─── Supplied records ───

-- ==== Sys2Proof/Decode.lean ====
section
/-! DEFINITION. The decoder of table words: spec/opcode_table.json gives none of its fifty rows any bits
(every row's "fields" is empty), so no word spells a command (log entry 21). -/

/-- The command a word of `nbits` bits spells by the table's bits: none, for the table has no row with bits. -/
def Sys2Proof.decodeTableWord (_nbits _w : Nat) : Option Sys2Proof.Instr :=
  none
end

───

**What you are asked to do:**
Exactly how many lines of the records above contain "spells"? Please state only the number.

**Reply:**
2